TASK TO CARRY OUT:
What lines in the entries below contain the word "next"? Copy all of them.
(RECORDS PROVIDED Opens)
-- ==== Sys2Proof/Laws/Memory.lean ====
section
/-! SUPPORT. Lists of cells: the canonical form is kept by every write, and a read after a write gives what was written. -/
namespace Sys2Proof.Machine

theorem Memory.wf_cons (k : Nat) (v : Byte) (r : List Host.Cell) :
    Memory.wf ((k, v) :: r) = true ↔ v ≠ 0 ∧ (∀ p ∈ r.head?, k < p.1) ∧ Memory.wf r = true := by
  cases r with
  | nil => simp [Memory.wf]
  | cons p r => obtain ⟨k', v'⟩ := p; simp [Memory.wf, and_assoc]
/-- The head of a written list is an old head or the written cell. -/
theorem memSet_head (m : List Host.Cell) (a : Nat) (b : Byte) (n : Nat) (hn : n < a) (h : ∀ p ∈ m.head?, n < p.1)
    (hw : Memory.wf m = true) : ∀ p ∈ (memSet m a b).head?, n < p.1 := by
  cases m with
  | nil => simp only [memSet]; split <;> simp [hn]
  | cons q r =>
    obtain ⟨k, v⟩ := q
    simp only [List.head?_cons, Option.mem_some_iff, forall_eq'] at h
    simp only [memSet]
    split
    · split <;> simp [hn, h]
    · split
      · split
        · obtain ⟨-, h2, -⟩ := (Memory.wf_cons k v r).mp hw
          intro p hp
          exact Nat.lt_trans h (h2 p hp)
        · simp [hn]
      · simp [h]
/-- A write keeps the canonical form. -/
theorem memSet_wf (m : List Host.Cell) (a : Nat) (b : Byte) (h : Memory.wf m = true) : Memory.wf (memSet m a b) = true := by
  induction m with
  | nil => simp only [memSet]; split <;> simp_all [Memory.wf]
  | cons q r ih =>
    obtain ⟨k, v⟩ := q
    obtain ⟨h1, h2, h3⟩ := (Memory.wf_cons k v r).mp h
    simp only [memSet]
    split
    · next ha =>
      split
      · exact h
      · next hb => exact (Memory.wf_cons a b _).mpr ⟨hb, by simp [ha], h⟩
    · split
      · next ha =>
        split
        · exact h3
        · next hb => exact (Memory.wf_cons a b r).mpr ⟨hb, by subst ha; exact h2, h3⟩
      · exact (Memory.wf_cons k v _).mpr ⟨h1, memSet_head r a b k (by omega) h2 h3, ih h3⟩
theorem memWr_wf (m : List Host.Cell) (a : Nat) (bs : List Byte) (h : Memory.wf m = true) : Memory.wf (memWr m a bs) = true := by
  induction bs generalizing m a with
  | nil => exact h
  | cons b r ih => exact ih _ _ (memSet_wf m a b h)
/-- An address below every listed one reads as 0. -/
theorem memGet_below (m : List Host.Cell) (a : Nat) (h : Memory.wf m = true) (ha : ∀ p ∈ m.head?, a < p.1) : memGet m a = 0 := by
  induction m with
  | nil => rfl
  | cons q r ih =>
    obtain ⟨k, v⟩ := q
    obtain ⟨-, h2, h3⟩ := (Memory.wf_cons k v r).mp h
    simp only [List.head?_cons, Option.mem_some_iff, forall_eq'] at ha
    simp only [memGet, show ¬ k = a by omega, if_false]
    exact ih h3 fun p hp => Nat.lt_trans ha (h2 p hp)
/-- A byte read after a byte is written (R5). -/
theorem memGet_memSet (m : List Host.Cell) (a x : Nat) (b : Byte) (h : Memory.wf m = true) :
    memGet (memSet m a b) x = if x = a then b else memGet m x := by
  induction m with
  | nil =>
    simp only [memSet]
    split
    · next hb => simp [memGet, hb]
    · simp [memGet, eq_comm]
  | cons q r ih =>
    obtain ⟨k, v⟩ := q
    obtain ⟨-, h2, h3⟩ := (Memory.wf_cons k v r).mp h
    simp only [memSet]
    split
    · next ha =>
      split
      · next hb =>
        by_cases hx : x = a
        · subst hx
          rw [if_pos rfl, hb]
          exact memGet_below _ _ h (by simp [ha])
        · simp [hx]
      · by_cases hx : x = a
        · simp [memGet, hx]
        · simp [memGet, hx, Ne.symm hx]
    · split
      · next ha =>
        subst ha
        split
        · next hb =>
          by_cases hx : x = a
          · subst hx
            rw [if_pos rfl, hb]
            exact memGet_below _ _ h3 h2
          · simp [memGet, hx, Ne.symm hx]
        · by_cases hx : x = a
          · simp [memGet, hx]
          · simp [memGet, hx, Ne.symm hx]
      · next ha1 ha2 =>
        by_cases hk : k = x
        · subst hk
          simp [memGet, Ne.symm ha2]
        · simp [memGet, hk, ih h3]
/-- A byte read after several are written. -/
theorem memGet_memWr (m : List Host.Cell) (a x : Nat) (bs : List Byte) (h : Memory.wf m = true) :
    memGet (memWr m a bs) x = if a ≤ x ∧ x < a + bs.length then bs.getD (x - a) 0 else memGet m x := by
  induction bs generalizing m a with
  | nil => simp only [memWr, List.length_nil]; rw [if_neg (by omega)]
  | cons b r ih =>
    simp only [memWr, List.length_cons]
    rw [ih _ _ (memSet_wf m a b h), memGet_memSet m a x b h]
    by_cases h1 : x = a
    · subst h1
      simp [show ¬ (x + 1 ≤ x) by omega]
    · by_cases h2 : a + 1 ≤ x ∧ x < a + 1 + r.length
      · rw [if_pos h2, if_pos (by omega), show x - a = (x - (a + 1)) + 1 by omega, List.getD_cons_succ]
      · rw [if_neg h2, if_neg h1, if_neg (by omega)]
/-- Bytes read back where they were written. -/
theorem memRd_memWr (m : List Host.Cell) (a : Nat) (bs : List Byte) (h : Memory.wf m = true) :
    memRd (memWr m a bs) a bs.length = bs := by
  apply List.ext_getElem
  · simp [memRd]
  · intro i h1 h2
    simp only [memRd, List.getElem_map, List.getElem_range, memGet_memWr m a _ bs h]
    rw [if_pos (by omega), show a + i - a = i by omega]
    simp [h2]

end Sys2Proof.Machine
end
(RECORDS PROVIDED Closes)
COMPLETED TASK:
    · next ha =>
      · next hb => exact (Memory.wf_cons a b _).mpr ⟨hb, by simp [ha], h⟩
      · next ha =>
        · next hb => exact (Memory.wf_cons a b r).mpr ⟨hb, by subst ha; exact h2, h3⟩
    · next hb => simp [memGet, hb]
    · next ha =>
      · next hb =>
      · next ha =>
        · next hb =>
      · next ha1 ha2 =>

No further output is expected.